◆ **What the exercise asks**
In how many lines of the records below does the word "takes" appear? Answer with the number alone.

◆ **Available data**

--- START ---

-- ==== Sys2Proof/Machine/Power.lean ====
section
/-!
DEFINITION. Power management while the device runs: the supply and clock monitors, the current budget and the governor, the
limits that heat sets, and the hold levels of clock domains (R512 to R530).
-/

namespace Sys2Proof.Machine

/-! ### Monitors (R516, R527) -/

/-- A rail has been outside its window for 2 µs. -/
def railFault (s : State) (r : Nat) (above : Bool) : State :=
  let src := if r = 0 then 0x150 + b2n above else 0x151 + r
  levelReport (raise (bumpSat s (A.RAIL_FAULTS r) 1) 0x011 1) src
    (if above then St.SUPPLY_OVERVOLTAGE else St.SUPPLY_UNDERVOLTAGE)

/-- REF or the SNT oscillator is lost. Without SNT the collector cannot classify, and REF forces both rails (R527). A REF
that stops takes the MGT clock with it, and with that clock the lanterns (R421). -/
def clockLost (s : State) (snt stopped : Bool) : State :=
  let s := raise s 0x020 1
  if snt then
    let s := wrF s A.CLK_MON 1 1 0
    if levelActive s 0x159 then s else collectFrom s { source := 0x159, status := St.CLOCK_LOST }
  else
    let s := levelReport (wrF s A.CLK_MON 0 0 0) 0x158 St.CLOCK_LOST
    if stopped then lanternsOff { s with lantern := { s.lantern with clockLost := true } } else s

/-- Domains that run from a phase-locked loop (Table 18.5). -/
def pllDomain (d : Nat) : Bool := decide (3 ≤ d ∧ d ≤ 24)

/-- A phase-locked domain clock loses lock. -/
def pllUnlocked (s : State) (d : Nat) : State :=
  if pllDomain d then
    levelReport (raise (wrF (wrF s A.CLK_MON 15 8 d) (A.CLK_STATUS (d - 1)) 4 4 0) 0x020 2) 0x15A St.PLL_UNLOCKED
  else s

/-! ### The budget (R518, R519) -/

/-- The power-management core runs. -/
def pmRuns (s : State) : Bool := (coreAt s 1).running

/-- The working package limit in watts. -/
def workLimit (s : State) : Nat := min (s.pm.work.getD 240) (rdF s A.PM_PKG_LIMIT 7 0)

/-- I_lim in amperes. -/
def currentLimit (s : State) : Nat :=
  let cap := rdF s A.PM_EMERGENCY_CAP 8 0
  if cap = 0 then rdF s A.PM_VCORE_LIMIT 8 0 else min (rdF s A.PM_VCORE_LIMIT 8 0) cap

/-- What the arrays would draw in mA with class S arrays at one level and the other running arrays at another. -/
def arraysDraw (s : State) (m : PowerSample) (lS lO : Nat) : Nat :=
  ((List.range 16).map (fun u =>
    let os := arrOps s (u / 4) (u % 4)
    let row := m.levels.getD u []
    if os.isEmpty then 0 else if os.any (fun o => o.cls == clsS) then row.getD lS 0 else row.getD lO 0)).sum

/-- VCORE in mV. -/
def vcore (m : PowerSample) : Nat := (m.volts.toList.getD 0 0).toNat

/-- The package limit holds with the arrays at these levels. -/
def packageFits (s : State) (m : PowerSample) (lS lO : Nat) : Bool :=
  decide (m.basePower + arraysDraw s m lS lO * vcore m / 1000 ≤ 1000 * workLimit s)

/-- The VCORE limit holds with the arrays at these levels. -/
def currentFits (s : State) (m : PowerSample) (lS lO : Nat) : Bool :=
  decide (m.baseCurrent + arraysDraw s m lS lO ≤ 1000 * currentLimit s)

/-- The largest level up to `top` that a condition admits; 0 where none does. -/
def topLevel (top : Nat) (q : Nat → Bool) : Nat := ((List.range (top + 1)).reverse.find? q).getD 0

/-- ARR_STATUS of every array follows its caps. -/
def allArrRegs (s : State) : State := (List.range 16).foldl (fun s u => arrRegs s (u / 4) (u % 4)) s

/-- The rails as measured (Table 18.11). -/
def railRegs (s : State) (m : PowerSample) : State :=
  (List.range 6).foldl (fun s r =>
    wr (wr s (A.RAIL_V r) (m.volts.toList.getD r 0).toNat) (A.RAIL_I r) (m.amps.toList.getD r 0).toNat) s

/-- Every 100 µs: measure, then set L_S and L_AQ. A level that the governor took away returns once the current is within
its limit (R521). -/
def budget (s : State) (m : PowerSample) : State :=
  if pmRuns s = false then s
  else
    let s := wr (railRegs s m) A.PM_POWER m.pkg.toNat
    let fits (a b : Nat) : Bool := packageFits s m a b && currentFits s m a b
    let lS := topLevel 16 (fun l => fits l (min l 1))
    let lAQ := topLevel lS (fun l => fits lS l)
    let p := !packageFits s m 16 16
    let i := !currentFits s m 16 16
    let was := rdF s A.PM_STATUS 1 0 != 0
    let free := decide ((m.amps.toList.getD 0 0).toNat ≤ 1000 * currentLimit s)
    let s := { s with pm := { s.pm with capS := lS, capAQ := lAQ } }
    let back := s.arrays.map (fun e => (e.1, { e.2 with gov := 16 }))
    let s := if free then { s with arrays := smSetAll (fun _ => {}) s.arrays back } else s
    let s := wrF (wrF s A.PM_STATUS 0 0 (b2n p)) A.PM_STATUS 1 1 (b2n i)
    let s := if p || i then bump s A.PM_CAP_INTERVALS 1 else s
    let s := if (p || i) && !was then raise s 0x010 1 else s
    let v := (m.amps.toList.getD 0 0).toNat / 100
    let s := setRec s 0x010 1 [m.pkg.toNat + 65536 * (v % 65536), lS + 256 * lAQ, workLimit s]
    allArrRegs s

/-! ### The governor (R521, R522) -/

/-- Every 1 µs: while VCORE exceeds I_lim, every array goes down two levels, one per 0.5 µs. -/
def governor (s : State) (ma : Nat) : State :=
  let high := decide (1000 * currentLimit s < ma)
  let was := rdB s A.PM_STATUS 3
  let s := if rdF s (A.RAIL_I_MAX 0) 19 0 < ma then wr s (A.RAIL_I_MAX 0) ma else s
  let s := wrF s A.PM_STATUS 3 3 (b2n high)
  if high then
    let s := if was then s else raise (bumpSat s A.PM_GOV_TRIPS 1) 0x010 2
    let dark := allBelow 16 (fun u => arrLevel s (u / 4) (u % 4) == 0)
    let s := allArrRegs ((List.range 16).foldl (fun s u =>
      setArr s (u / 4) (u % 4) { arrUnit s (u / 4) (u % 4) with gov := arrLevel s (u / 4) (u % 4) - 2 }) s)
    if dark then
      let t := s.pm.overAt.getD s.ridge
      let s := { s with pm := { s.pm with overAt := some t } }
      if t + 100000 ≤ s.ridge then levelReport s 0x15C St.POWER_LIMIT_UNHELD else s
    else { s with pm := { s.pm with overAt := none } }
  else { s with pm := { s.pm with overAt := none } }

/-- A write of PM_EMERGENCY_CAP takes effect (R522). -/
def applyCap (s : State) (v : Nat) : State :=
  let c := fldN v 8 0
  let c := if c = 0 then 0 else if c < 100 then 100 else if 280 < c then 280 else c
  wrF (wr s A.PM_EMERGENCY_CAP c) A.PM_STATUS 2 2 (b2n (c != 0))

/-! ### Heat (R524, R525) -/

/-- The working package limit steps down while a stack is hot, and up once every stack has been cool for 1 s (R524). -/
def hotStep (s : State) : State :=
  let ready := match s.pm.limitAt with
    | some t => decide (t + 100000000 ≤ s.ridge)
    | none => true
  let top := rdF s A.PM_PKG_LIMIT 7 0
  let step := rdF s A.PM_HOT_STEP 5 0
  if pmRuns s = false ∨ ready = false then s
  else if dramHotAt s ≤ dramMax s then
    let s := { s with pm := { s.pm with work := some (max 120 (workLimit s - step)), limitAt := some s.ridge } }
    raise (wrF s A.PM_STATUS 4 4 1) 0x010 4
  else
    match s.pm.work, s.pm.coolAt with
    | some w, some t =>
      if t + 1000000000 ≤ s.ridge then
        let w' := min w top + step
        let s := { s with pm := { s.pm with work := if top ≤ w' then none else some w', limitAt := some s.ridge } }
        wrF s A.PM_STATUS 4 4 (b2n (decide (w' < top)))
      else s
    | _, _ => s

/-- The die sensors are read (R525). -/
def dieSample (s : State) (t : List Nat) : State :=
  let was := sgn 16 (rdF s A.DIE_TEMP 15 0)
  let m := hottest t
  let hot := (rdF s A.DIE_TEMP_HOT 15 0 : Int)
  let s := wr s A.DIE_TEMP (unsgn 16 m.1 + 65536 * m.2)
  let s := if was < hot ∧ hot ≤ m.1 then raise s 0x011 2 else s
  if 230 ≤ m.1 then levelReport s 0x15B St.DIE_CRITICAL else s

/-- The die clocks step by one, down every 10 ms while hot, up every 100 ms once cool; under STRICT the step waits for a
launch (R525). -/
def clockStep (s : State) : State :=
  let t := sgn 16 (rdF s A.DIE_TEMP 15 0)
  let hot := (rdF s A.DIE_TEMP_HOT 15 0 : Int)
  let n := s.pm.clockDue.getD (rdF s A.PM_STATUS 7 5)
  let due (w : Nat) : Bool := match s.pm.clockAt with
    | some c => decide (c + w ≤ s.ridge)
    | none => true
  let go (n' : Nat) : State :=
    let s := { s with pm := { s.pm with clockAt := some s.ridge } }
    let s := if n = 0 then raise s 0x010 8 else s
    if strict s then { s with pm := { s.pm with clockDue := some n' } } else setClockStep s n'
  if pmRuns s = false then s
  else if hot ≤ t ∧ n < 4 ∧ due 10000000 = true then go (n + 1)
  else if t < hot - 10 ∧ 0 < n ∧ due 100000000 = true then go (n - 1)
  else s

/-! ### Hold levels (R526, R528 to R530) -/

/-- Work of a domain that the model holds. -/
def domainBusy (s : State) (d : Nat) : Bool :=
  s.rf.posted.any (fun e => !e.2.isEmpty && pageDomain e.1 == d) || s.rf.wakes.contains d ||
  s.insts.any (fun x => x.jobs.any (fun j => j.stage == .running && (jobDomains j).contains d)) ||
  (if d = 5 then anyRuns s || !s.pods.rx.isEmpty || !s.starts.isEmpty || !s.pods.stream.isEmpty
   else if 6 ≤ d ∧ d ≤ 9 then s.ops.any (fun o => o.cluster == d - 6 && decide (o.unit < 4))
   else if 10 ≤ d ∧ d ≤ 13 then s.ops.any (fun o => o.cluster == d - 10 && decide (4 ≤ o.unit))
   else if d = 14 then !s.seq.cmds.isEmpty
   else if d = 18 then s.pipeQ.any (fun e => !e.2.isEmpty) || s.slots.any (fun e => e.2.busy) || s.pp.forming.isSome
   else if d = 19 then s.decq.any (fun e => !e.2.items.isEmpty)
   else if 21 ≤ d ∧ d ≤ 23 then !(glOf s (d - 21)).txq.isEmpty || !(glOf s (d - 21)).rxq.isEmpty
   else false)

/-- A link is up or trains: its port is in use and its lanes are not in shutdown. -/
def linkAwake (s : State) (group : Nat) (used up : Bool) : Bool :=
  up || (used && (smGet (fun _ => ({} : LaneGroup)) s.lanes group).shut.isNone)

/-- The deepest hold level Table 18.5 gives a domain now. -/
def tableLimit (s : State) (d : Nat) : Nat :=
  if d = 17 then (if (List.range 32).any (fun n => unitOn s (0x040 + n)) then 0 else 3)
  else if d = 20 then (if linkAwake s 35 true (rdB s A.U4_STATUS 0) then 0 else 3)
  else if 21 ≤ d ∧ d ≤ 23 then
    (if linkAwake s (32 + (d - 21)) (rdB s (A.GL_CFG (d - 21)) 0) (rdB s (A.GL_STATUS (d - 21)) 0) then 0 else 3)
  else if d = 25 then (if (List.range 8).any (fgOn s) then 0 else 1)
  else clockDeepest d

/-- The wake budget in µs: the smallest among the classes of loaded graphs and queued pods, else that of class Q (R529). -/
def wakeBudget (s : State) : Nat :=
  let cs := s.graphs.filterMap (fun e => e.2.map (·.cls)) ++ s.pods.rx.map (fun p => p.hdr.cls)
  let b (c : Nat) : Nat := if c = clsS then rd s A.PM_WAKE_S else if c = clsA then rd s A.PM_WAKE_A else rd s A.PM_WAKE_Q
  match cs with
  | [] => b clsQ
  | c :: t => t.foldl (fun m x => min m (b x)) (b c)

/-- The deepest level whose wake time is within a budget (Table 18.6). -/
def budgetDepth (us : Nat) : Nat := if us < 2 then 0 else if us < 30 then 1 else if us < 250 then 2 else 3

/-- The deepest level a domain may descend to. -/
def holdLimit (s : State) (d : Nat) : Nat :=
  min (min (tableLimit s d) (rdF s (A.CLK_HOLD_MAX (d - 1)) 2 0)) (budgetDepth (wakeBudget s))

/-- The idle time after which a level is entered (Table 18.6). -/
def idleTicks (l : Nat) : Nat := if l = 1 then 10000 else if l = 2 then 150000 else 2000000

/-- CLK_STATUS of a domain at a hold level: clocks gated from H1, the loop off from H2. -/
def clkStatus (l : Nat) : Nat := l + 8 * b2n (l == 0) + 16 * b2n (decide (l ≤ 1))

/-- A domain that has been idle for a time descends one level. -/
def holdEntry (s : State) (d idle : Nat) : State :=
  let l := holdLevel s d + 1
  if d = 0 ∨ 25 < d ∨ 3 < l ∨ holdLimit s d < l ∨ idle < idleTicks l ∨ domainBusy s d = true then s
  else wr s (A.CLK_STATUS (d - 1)) (clkStatus l)

/-- Running jobs of which a domain's wake completes the awakening start their timeout now (R530). -/
def restartTimeouts (s0 s : State) : State :=
  { s with insts := s.insts.map (fun x => { x with jobs := x.jobs.map (fun j =>
      if j.stage == .running && jobAwake s j && !jobAwake s0 j then { j with firedAt := s.ridge } else j) }) }

/-- A held domain for which a wake is requested reaches H0 (R83, R530). -/
def domainWake (s : State) (d : Nat) : State :=
  if holdLevel s d = 0 ∨ d = 0 ∨ s.rf.wakes.contains d = false then s
  else
    let s0 := s
    let s := { s with rf := { s.rf with wakes := s.rf.wakes.filter (fun x => x != d) } }
    let s := bump (wr s (A.CLK_STATUS (d - 1)) (clkStatus 0)) (A.CLK_WAKES (d - 1)) 1
    restartTimeouts s0 (deferredApplies s d)

/-- Domains deeper than they may be are woken (R529). -/
def wakeDeep (s : State) : State :=
  (List.range 25).foldl (fun s i => if budgetDepth (wakeBudget s) < holdLevel s (i + 1) then wakeRequest s (i + 1) else s) s

/-- A write of a class's wake budget takes effect. -/
def applyPmWake (s : State) (a v : Nat) : State := wakeDeep (applyPlain s a v)

/-- The address of a class's wake budget: PM_WAKE_S, PM_WAKE_A, PM_WAKE_Q. -/
def wakeAddr (c : Nat) : Nat := if c = 0 then A.PM_WAKE_S else if c = 1 then A.PM_WAKE_A else A.PM_WAKE_Q

/-! ### Commands -/

/-- RAIL_WINDOW_FAULT: rail 0 VCORE to 5 VAUX (Table 18.11) is below or above its window. -/
def execRailWindowFault (rail : Fin 6) (above : Bool) (s : State) : Host.Outcome State Fault Refusal :=
  whenOn (fun s => railFault s rail.val above) s

/-- CLOCK_LOST: REF, or the SNT oscillator, deviates or has stopped. -/
def execClockLost (snt stopped : Bool) (s : State) : Host.Outcome State Fault Refusal :=
  whenOn (fun s => clockLost s snt stopped) s

/-- PLL_UNLOCKED: a domain's clock. -/
def execPllUnlocked (d : Fin 26) (s : State) : Host.Outcome State Fault Refusal := whenOn (fun s => pllUnlocked s d.val) s

/-- AON_FAULT: the AON oscillator fails its check. -/
def execAonFault (s : State) : Host.Outcome State Fault Refusal :=
  whenOn (fun s => raise (wrF s A.CLK_MON 2 2 0) 0x020 4) s

/-- PM_BUDGET_INTERVAL: what the core measures. -/
def execPmBudgetInterval (m : PowerSample) (s : State) : Host.Outcome State Fault Refusal := whenOn (fun s => budget s m) s

/-- GOVERNOR_SAMPLE: VCORE current in mA. -/
def execGovernorSample (ma : BitVec 20) (s : State) : Host.Outcome State Fault Refusal :=
  whenOn (fun s => governor s ma.toNat) s

/-- PM_EMERGENCY_CAP: a write of PM_EMERGENCY_CAP. -/
def execPmEmergencyCap (agent : Agent) (v : Word) (s : State) : Host.Outcome State Fault Refusal :=
  whenOn (fun s => immediateWrite s agent A.PM_EMERGENCY_CAP v.toNat (fun s => applyCap s v.toNat)) s

/-- DRAM_HOT_REDUCTION: 100 ms have passed since the working limit last stepped. -/
def execDramHotReduction (s : State) : Host.Outcome State Fault Refusal := whenOn hotStep s

/-- DIE_TEMP_SAMPLE: the 16 die sensors in units of 0.5 °C. -/
def execDieTempSample (temps : Vector (BitVec 16) 16) (s : State) : Host.Outcome State Fault Refusal :=
  whenOn (fun s => dieSample s (temps.toList.map (·.toNat))) s

/-- CLOCK_STEP: the time of a clock step has come. -/
def execClockStep (s : State) : Host.Outcome State Fault Refusal := whenOn clockStep s

/-- HOLD_LEVEL_ENTRY: a domain has been idle for a number of ticks. -/
def execHoldLevelEntry (d : Fin 26) (idle : BitVec 64) (s : State) : Host.Outcome State Fault Refusal :=
  whenOn (fun s => holdEntry s d.val idle.toNat) s

/-- DOMAIN_WAKE: a domain's wake time has passed. -/
def execDomainWake (d : Fin 26) (s : State) : Host.Outcome State Fault Refusal := whenOn (fun s => domainWake s d.val) s

/-- PM_WAKE: a write of the wake budget of class S, A or Q. -/
def execPmWake (agent : Agent) (c : Fin 3) (v : Word) (s : State) : Host.Outcome State Fault Refusal :=
  whenOn (fun s => namedWrite s agent (wakeAddr c.val) v.toNat (fun s => applyPmWake s (wakeAddr c.val) v.toNat)) s

end Sys2Proof.Machine
end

--- END ---

◆ **Solved problem**
3